The concept of user pays is well entrenched in New
Zealand. People mostly accept that if
you benefit from something, then you pay for it. Interestingly, when it comes to infrastructure,
users and those who benefit aren’t necessarily the same.
In my opinion, all New Zealanders generally benefit -
directly or indirectly -from improvements in infrastructure and therefore the
costs should be shared among us all.
This isn’t a widely held viewpoint.
For instance, many people who live outside Auckland
object to paying for Auckland roading.
They fail to appreciate that, although they don’t directly use Auckland
roads, they would benefit from improved roads in the region.
Most of New Zealand’s petrol and diesel comes from the
Marsden Point Refinery in Whangarei and is transported by road to Auckland for
distribution around the country. It
makes economic sense that the faster we can move petrol (and other goods)
around the country, the lower the cost everywhere. So logically, because
everyone benefits from cheaper petrol and other goods, it makes sense that everyone
should contribute to Auckland roading.
It’s been estimated that a sensible roading network in
Auckland could increase productivity by 10% due to reduced travelling
times. With one-third of the population
living in Auckland, this would increase the productivity of the country by
3.33% overall. Clearly, that benefits all New Zealanders.
All New Zealanders benefit from tourism, which is a
huge revenue source for our country.
Te Anau is the gateway to the extraordinary Milford
Sound which attracts many international tourists annually. Te Anau’s population is about 2000. However over summer, the population trebles
and an additional 4000 beds are required for visitors.
Tourism is important for the economies of both Te Anau
and New Zealand. But it would be
difficult for Te Anau’s 2000 people to pay for and support infrastructure for
6,000 people - as it is for the many other communities who are gateways to our
landmark tourism areas. Because we all
benefit from the revenue that tourism generates, shouldn’t we all contribute to
the infrastructure required to support access to these places?

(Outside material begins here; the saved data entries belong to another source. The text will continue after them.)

/-- Errors of slices, caches, cores, arrays, engines, ferries, agents, lanes and phases are recorded, repaired or contained. -/
def Obligations.UnitErrorsAreRecordedAndContained : Prop :=
  (∀ (n set pa : Nat) (s : State), n < 256 → atSlice s n pa = true →
      (set < 15360 → Gives (.sliceScrub n set []) s (fun v => v = s))
      ∧ (∀ i ∈ [Instr.sliceEccError n 0 pa, .sliceScrub n (set % 15360) [pa]], Gives i s (fun v =>
        v.get F.cavSliceStatus_CE_COUNT n = min (s.get F.cavSliceStatus_CE_COUNT n + 1) (2 ^ 16 - 1) ∧ Posts s v (sliceUnit s n) none 0 0x0311 (pa / 64 * 64 % 2 ^ 64)))
      ∧ (∀ l c, cavFind s pa = some l → l.secs[pa / 64 % 4]? = some c → c.valid = true → Gives (.sliceEccError n 1 pa) s (fun v =>
        v.get F.cavSliceStatus_UE_COUNT n = min (s.get F.cavSliceStatus_UE_COUNT n + 1) 255
        ∧ (c.dirty = true → (cavFind v pa).bind (fun x => x.secs[pa / 64 % 4]?) = some { c with poison := true } ∧ Posts s v (sliceUnit s n) none 1 0x0313 (pa / 64 * 64 % 2 ^ 64))
        ∧ (c.dirty = false → (cavFind v pa).bind (fun x => x.secs[pa / 64 % 4]?) = some ⟨true, false, (chanSector s l.key pa).1, (chanSector s l.key pa).2⟩
          ∧ Posts s v (sliceUnit s n) none 0 0x0312 (pa / 64 * 64 % 2 ^ 64))))
      ∧ (∀ kind, kind = 4 ∨ kind = 5 → hlFind s (pa / 64 * 64) = none → Gives (.sliceEccError n kind pa) s (fun v => v = s))
      ∧ (∀ l, hlFind s (pa / 64 * 64) = some l → Gives (.sliceEccError n 4 pa) s (fun v =>
          v.get F.cavSliceStatus_CE_COUNT n = min (s.get F.cavSliceStatus_CE_COUNT n + 1) (2 ^ 16 - 1) ∧ Posts s v (sliceUnit s n) none 0 0x0311 (pa / 64 * 64 % 2 ^ 64))
        ∧ Gives (.sliceEccError n 5 pa) s (fun v => v.get F.cavSliceStatus_UE_COUNT n = min (s.get F.cavSliceStatus_UE_COUNT n + 1) 255
          ∧ (l.st = .m → hlFind v l.ha = some { l with poison := true } ∧ Posts s v (sliceUnit s n) none 1 0x0313 (l.ha % 2 ^ 64))
          ∧ (l.st ≠ .m → hlFind v l.ha = none ∧ Posts s v (sliceUnit s n) none 0 0x0312 (l.ha % 2 ^ 64) ∧ v.hl.creq =
            (hlRequest (setHostLines (sliceUncounted s n (sliceUnit s n)) (s.hl.lines.filter (fun x => x.ha != l.ha))) l.ha false).hl.creq)))
      ∧ Gives (.sliceEccError n 2 pa) s (fun v => Posts s v (sliceUnit s n) none 0 0x0314 (pa / 64 * 64 % 2 ^ 64))
      ∧ (s.get F.faultStatus_FATAL_CODE = 0 → Gives (.sliceEccError n 3 pa) s (fun v => v.get F.faultStatus_FATAL_CODE = 0x0315 ∧ v.ready = (s.ready && decide (6 < stage s)))))
    ∧ (∀ (core p a : Nat) (s : State) (c : Nat), core < 240 → s.physCore core = some p → boundCtx s core = some c → s.ctxState c = 1 → s.isSet F.faultCtrl_AUTO_TEST_EN = false →
      (∀ h l, glFind s core a h = some l → (h = true → glFind s core a false = none) → (∀ x ∈ s.core.gl, x.core = core → x.addr = l.addr → x.host = h → x = l) →
        ((∀ k ∈ l.dirty, k / 4 ≠ a % 128 / 4) → Gives (.grottoParityError core a true) s (fun v => Posts s v (unitId 1 p) (some c) 0 0x0301 (c % 2 ^ 64) ∧ v.ctxState c = 1
          ∧ ∀ x, glFind v core a h = some x → ∀ k, k / 4 = a % 128 / 4 → smapFind x.bytes k = none))
        ∧ ((∃ k ∈ l.dirty, k / 4 = a % 128 / 4) → Gives (.grottoParityError core a true) s (fun v => Posts s v (unitId 1 p) (some c) 1 0x0302 (c % 2 ^ 64) ∧ v.ctxState c = 3
          ∧ ∀ x, glFind v core a h = some x → x.dirty = [])))
      ∧ (a < sramSize s core → Gives (.grottoParityError core a false) s (fun v => Posts s v (unitId 1 p) (some c) 1 0x0303 (c % 2 ^ 64) ∧ v.ctxState c = 3))
      ∧ (∀ kind h l, kind < 3 → roFind s core kind h a = some l → (h = true → roFind s core kind false a = none) → Gives (.rocacheParityError core kind a) s (fun v =>
        Posts s v (unitId 1 p) (some c) 0 0x0304 (c % 2 ^ 64) ∧ (h = true ∨ roSegment s c l = none → v.core.ro = s.core.ro.filter (fun x => x != l))
        ∧ ∀ g, h = false → roSegment s c l = some g → ∃ x, roFind v core kind false a = some x ∧ (x.poison, x.bytes)
          = (devRead 4 { s with core := { s.core with ro := s.core.ro.filter (fun x => x != l) } } (g.rq s) l.addr 128).1)))
    ∧ (∀ (cycles : Nat) (counts : List (Nat × Nat)) (s : State),
      ((∀ n, n < 256 → ¬ hotAt s cycles counts n) → Gives (.hotspotWindow cycles counts) s (fun v => v = s))
      ∧ ∀ n, n < 256 → hotAt s cycles counts n → (∀ m, m < n → ¬ hotAt s cycles counts m) → Gives (.hotspotWindow cycles counts) s (fun v =>
        v.isSet F.cavHotspot_NOTICE = true ∧ v.get F.cavHotspot_SLICE = n ∧ v.get F.cavHotspot_WINDOWS = (s.get F.cavHotspot_WINDOWS + 1) % 2 ^ 32
        ∧ Only [.hl, .out] [.cavHotspot, .evt] s v))
    ∧ (∀ (p array dpu work : Nat) (residue : Bool) (s : State) (n : Nat), p < 256 → array < 4 → dpu < 33 → n = smapGet s.bank.dpuMap 0 (p * 4 + array) →
      (n % 64 = dpu + 1 → Gives (.dpuCheckFail p ⟨array, work⟩ dpu residue) s (fun v => v = s))
      ∧ (n = 0 → dpu < 32 → Gives (.dpuCheckFail p ⟨array, work⟩ dpu residue) s (fun v => smapGet v.bank.dpuMap 0 (p * 4 + array) = dpu + 1
        ∧ v.get F.coreArrayDpuMap_SPARE_FILLS (p * 4 + array) = dpu ∧ v.get F.coreArrayDpuMap_FAILED_PHYS (p * 4 + array) = dpu))
      ∧ (n = 0 → dpu = 32 → Gives (.dpuCheckFail p ⟨array, work⟩ dpu residue) s (fun v => v.get F.coreArrayDpuMap_SPARE_FILLS (p * 4 + array) = 0x3F
        ∧ Posts s v (unitId 2 (p * 4 + array)) none 0 0x0111 32))
      ∧ (n ≠ 0 → n % 64 ≠ dpu + 1 → Gives (.dpuCheckFail p ⟨array, work⟩ dpu residue) s (fun v => v.isSet F.coreArrayDpuMap_EXHAUSTED (p * 4 + array) = true ∧ unitMark v (unitId 1 p) = 4)))
    ∧ (∀ (p : Nat) (s : State), p < 256 →
      (∀ array work, array < 4 → (∀ c, placedCore s p = some c → (arrayWork s c p array)[work]? = none) → Gives (.arrayParityFail p ⟨array, work⟩) s (fun v => v = s))
      ∧ (∀ array work c j id i b l, array < 4 → placedCore s p = some c → (arrayWork s c p array)[work]? = some (.job j) → j.acc = false → j.origin = .block id i →
        blockRec s id = some b → launchRec s b.launch = some l → Gives (.arrayParityFail p ⟨array, work⟩) s (fun v => BlockFaulted s v b l (unitId 1 p)))
      ∧ (recentCheck s (unitId 1 p) = false →
        (Gives (.coreCheckFail p none) s (fun v => v.get F.wearCore_CHECKS p = min (s.get F.wearCore_CHECKS p + 1) 255 ∧ recentCheck v (unitId 1 p) = true
          ∧ Only [.flt] [.wearCore] s v))
        ∧ ∀ c k b l, placedCore s p = some c → s.run.blocks.find? (fun b => b.core == c && b.idx == k) = some b → blockRec s b.id = some b → launchRec s b.launch = some l →
          Gives (.coreCheckFail p (some k)) s (fun v => BlockFaulted s v b l (unitId 1 p)))
      ∧ (recentCheck s (unitId 1 p) = true → ∀ k, Gives (.coreCheckFail p k) s (fun v => unitMark v (unitId 1 p) = 4))
      ∧ Gives (.coreHeartbeatTimeout p) s (fun v => CoreFailed s v p))
    ∧ (∀ x ∈ engineFails, ∀ (n : Nat) (s : State), n < x.2.1 →
      (unitUp s (unitId x.1 n) = false → Gives (x.2.2 n) s (fun v => v = s))
      ∧ (unitUp s (unitId x.1 n) = true → Gives (x.2.2 n) s (fun v => unitUp v (unitId x.1 n) = false ∧ jobsOf v (unitId x.1 n) = []
        ∧ v.isSet F.faultStatus_UNIT_LOST = true ∧ v.isSet F.engStatus_IN_SERVICE (engIndex (unitId x.1 n)) = false
        ∧ (jobsOf s (unitId x.1 n) = [] → Posts s v (unitId x.1 n) none 1 0x1031 0xFFF)
        ∧ ∀ j, running s (unitId x.1 n) = some j → s.ctxState j.ctx = 1 → v.ctxState j.ctx = 3
          ∧ ((∀ p, j.job ≠ .update p) → Posts s v (unitId x.1 n) (some j.ctx) 1 0x1031 (j.ctx % 2 ^ 64)))))
    ∧ (∀ (f : Nat) (s : State), f < 32 → unitUp s (unitId 7 f) = true → Gives (.ferryFail f) s (fun v => unitUp v (unitId 7 f) = false ∧ v.isSet F.faultStatus_UNIT_LOST = true
      ∧ v.isSet F.ferryCtrl_RUN f = false ∧ (s.isSet F.ferryCtrl_VALID f = true → s.ctxState (s.get F.ferryCtrl_OWNER f) = 1 → v.ctxState (s.get F.ferryCtrl_OWNER f) = 3)))
    ∧ (∀ (a : Nat) (s : State), a < 4 → s.get F.faultStatus_FATAL_CODE = 0 → Gives (.packageAgentFail a) s (fun v => v.get F.faultStatus_FATAL_CODE = 0x1040
      ∧ v.ready = (s.ready && decide (6 < stage s)) ∧ (a = 2 → unitUp v (unitId 0xD 2) = false)))
    ∧ (∀ (e m lane k : Nat) (s : State), e < 4 → m < 40 → k = e * 64 + m → s.flt.d2dOut.contains k = false →
      (smapGet s.flt.lanesUsed 0 k < Config.repairLanes → Gives (.d2dLaneFail e m lane) s (fun v => smapGet v.flt.lanesUsed 0 k = smapGet s.flt.lanesUsed 0 k + 1
        ∧ v.flt.d2dOut = s.flt.d2dOut ∧ Posts s v (unitId 0xB k) none 2 0x1010 (lane % 2 ^ 64) ∧ Only recordParts recordRegs s v))
      ∧ (Config.repairLanes ≤ smapGet s.flt.lanesUsed 0 k → Gives (.d2dLaneFail e m lane) s (fun v => v.flt.d2dOut.contains k = true ∧ v.isSet F.faultStatus_UNIT_LOST = true
        ∧ ∃ x, Posts s v (unitId 0xB k) none 0 0x1011 x)))
    ∧ ∀ (dom phase : Nat) (s : State), dom < 40 → phase < phasesOf dom → smapGet s.pwr.lost 0 dom = 0 →
      (smapGet s.bank.phases 0 dom = 0 → Gives (.regulatorPhaseFault dom phase) s (fun v => smapGet v.bank.phases 0 dom = phase + 1
        ∧ Posts s v (unitId 0xC (dom * 16 + phase)) none 2 0x1020 (unitId 0xC (dom * 16 + phasesOf dom)) ∧ Only recordParts recordRegs s v))
      ∧ (smapGet s.bank.phases 0 dom ≠ 0 → smapGet s.bank.phases 0 dom ≠ phase + 1 → Gives (.regulatorPhaseFault dom phase) s (fun v =>
        (smapGet v.pwr.lost 0 dom).testBit phase = true ∧ v.isSet F.faultStatus_UNIT_LOST = true
        ∧ Posts s v (unitId 0xC (dom * 16 + phase)) none 0 0x1021 (phasesOf dom - 1) ∧ Only (.pwr :: recordParts) recordRegs s v))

Central funding would resolve the user pays
issue. Where things are legislated in
law, local communities have no choice about whether or not to comply and as
such should not be asked to pay.
Central control and management of infrastructure at a
national level, particularly in the water and waste water sector, is a
must. We have central funding for our
roads, so why not for this equally critical area?
Central funding has two impacts: 1) it removes local
communities from the sole responsibility of paying for a piece of nationally
significant infrastructure; and 2 ) It removes the control of the level of
service from the local community and puts it into the hands of people with
expertise in that area.
National provider of water and wastewater infrastructure
A fine example of a highly efficient national provider
of core infrastructure services is in Scotland, where water and sewerage services are provided by a single
public company, Scottish Water. The success
of Scottish Water is widely acknowledged.
It is regulated by the Water
Industry Commission for Scotland, which ensures
that householders and businesses
receive a high-quality service and value for money by setting prices,
monitoring Scottish Water’s performance and facilitating competition in the
If we could stop being so regionally focussed and
start thinking nationally about implementing a similar system here - New
Zealand Water - the benefits in terms of quality and cost would be immense.
I believe that directly and indirectly, we all benefit
from infrastructure and should therefore all contribute towards its cost. At best, the user pays approach is parochial
and inefficient. At worst it’s holding
us back from making the necessary investment in our infrastructure, which is
critical to increasing productivity, driving growth and enhancing our quality
It’s time to think about infrastructure from a
national perspective and not as a collection of independent regions.